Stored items
━━━
/-- From the start of TP_RECV to the answer: the acquire, SyncTimeout where PORT_TO is out of step, the primitive. -/
theorem heard_stepsTo (hs : Started .tpRecv s) (hup : s.status.portOpen = true) (hl : s.lock = .free)
    (h : Hears s c env q) : ∃ k ≤ 3, StepsTo stepTpRecv k s (heard s c env q) := by
  have hstart := stepTpRecv_start hs hup hl
  by_cases ht : s.port.timeout = s.regs.tRxTimeout
  · have hrecv : txStep .seq true [] .syncRecv (begunRecv s) = .go q ((logCall .seq c (begunRecv s)).setEnv env) :=
      (if_neg (not_not.mpr ht)).trans (h _ (by simp [begunRecv]) (by simp [begunRecv]))
    have hend : ((logCall .seq c (begunRecv s)).setEnv env).goto (.tx [] q) = heard s c env q := by
      rw [heard, ← portHeard_synced ht]
      simp only [begunRecv, logCall, State.goto, State.setEnv, State.setPort, State.setOp, State.setLock, Option.map_some]
    exact ⟨2, by omega, .head hs hstart (.head rfl (hend ▸ stepTpRecv_go hrecv) (.refl _ _))⟩
  · have hsync : txStep .seq true [] .syncRecv (begunRecv s) =
        .go .recv (portSetTimeout .seq s.regs.tRxTimeout (begunRecv s)) := if_pos ht
    have hrecv : txStep .seq true [] .recv (syncedRecv s) = .go q ((logCall .seq c (syncedRecv s)).setEnv env) :=
      h _ (by simp [syncedRecv, begunRecv]) (by simp [syncedRecv, begunRecv])
    have hend : ((logCall .seq c (syncedRecv s)).setEnv env).goto (.tx [] q) = heard s c env q := by
      rw [heard, ← portHeard_sync ht]
      simp only [syncedRecv, begunRecv, portSetTimeout, logCall, State.goto, State.setEnv, State.setPort, State.setOp,
        State.setLock, Option.map_some]
    have hop : (syncedRecv s).op = some { code := opcode .tpRecv, pos := .tx [] .recv } := rfl
    exact ⟨3, le_rfl, .head hs hstart (.head rfl (stepTpRecv_go hsync)
      (.head hop (hend ▸ stepTpRecv_go hrecv) (.refl _ _)))⟩

/-! ### The end of an accepted unit -/

/-- The last steps of TP_RECV once the unit `u` is captured: release, outputs, end. -/
def recvRest (u : List Byte) (v : State) : State :=
  endOp (recvOutputs (.data u) (releaseTo (v.goto (.release (.data u))) (.finish (.data u))))

theorem got_stepsTo {v : State} (h : txStep .seq true [] q (heard s c env q) = .got u v) :
    StepsTo stepTpRecv 3 (heard s c env q) (recvRest u v) := by
  have hop : v.op = some { code := opcode .tpRecv, pos := .tx [] q } :=
    (txStep_work (t := v) (by rw [h]; rfl)).op
  have hgot : stepTpRecv (.tx [] q) (heard s c env q) = .go (v.goto (.release (.data u))) := by
    simp only [stepTpRecv, seqTx, seqTxWith, h]
  have hrel : (v.goto (.release (.data u))).op = some { code := opcode .tpRecv, pos := .release (.data u) } := by
    rw [State.goto_op, hop]
    rfl
  have hfin : (releaseTo (v.goto (.release (.data u))) (.finish (.data u))).op =
      some { code := opcode .tpRecv, pos := .finish (.data u) } := by
    rw [releaseTo_op, hrel]
    rfl
  exact .head rfl hgot (.head hrel rfl (.head hfin rfl (.refl _ _)))

/-- A whole run of TP_RECV whose receive is answered by an acceptable unit. -/
theorem exec_tpRecv_got {v : State} (hs : Started .tpRecv s) (hup : s.status.portOpen = true) (hl : s.lock = .free)
    (h : Hears s c env q) (hx : txStep .seq true [] q (heard s c env q) = .got u v) :
    exec .tpRecv s = .next (recvRest u v) := by
  obtain ⟨k, hk, hrun⟩ := heard_stepsTo hs hup hl h
  exact exec_of_stepsTo (hrun.trans (got_stepsTo hx)) rfl (by rw [runBudget]; omega)

/-- `t` is `z` with the operation over in success, the lock given back and everything but buffers, outputs and captures as
it was. -/
structure Closes (z t : State) : Prop where
  status : t.status = z.status.ended
  op : t.op = none
  lock : t.lock = .free
  regs : t.regs = z.regs
  own : SameOwn z t
  clock : t.clock = z.clock
  ka : t.ka = z.ka
  env : t.env = z.env
  port : t.port = z.port

/-- The output writes of TP_RECV change buffer RAM and output registers only (R227). -/
theorem recvOutputs_eq (r : Ret) (s : State) : ∃ m o, recvOutputs r s = (s.setRam m).setOuts o := by
  unfold recvOutputs
  split
  · obtain ⟨m, hm, _⟩ := putPdu_eq _ s
    exact ⟨m, _, hm⟩
  · obtain ⟨m, hm, _⟩ := putPdu_eq _ s
    exact ⟨m, _, hm⟩
  · exact ⟨s.ram, s.outs, rfl⟩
━━━
Pick out every line above that holds the word "only" and copy it.

WRITTEN SOLUTION
      simp only [begunRecv, logCall, State.goto, State.setEnv, State.setPort, State.setOp, State.setLock, Option.map_some]
      simp only [syncedRecv, begunRecv, portSetTimeout, logCall, State.goto, State.setEnv, State.setPort, State.setOp,
    simp only [stepTpRecv, seqTx, seqTxWith, h]
/-- The output writes of TP_RECV change buffer RAM and output registers only (R227). -/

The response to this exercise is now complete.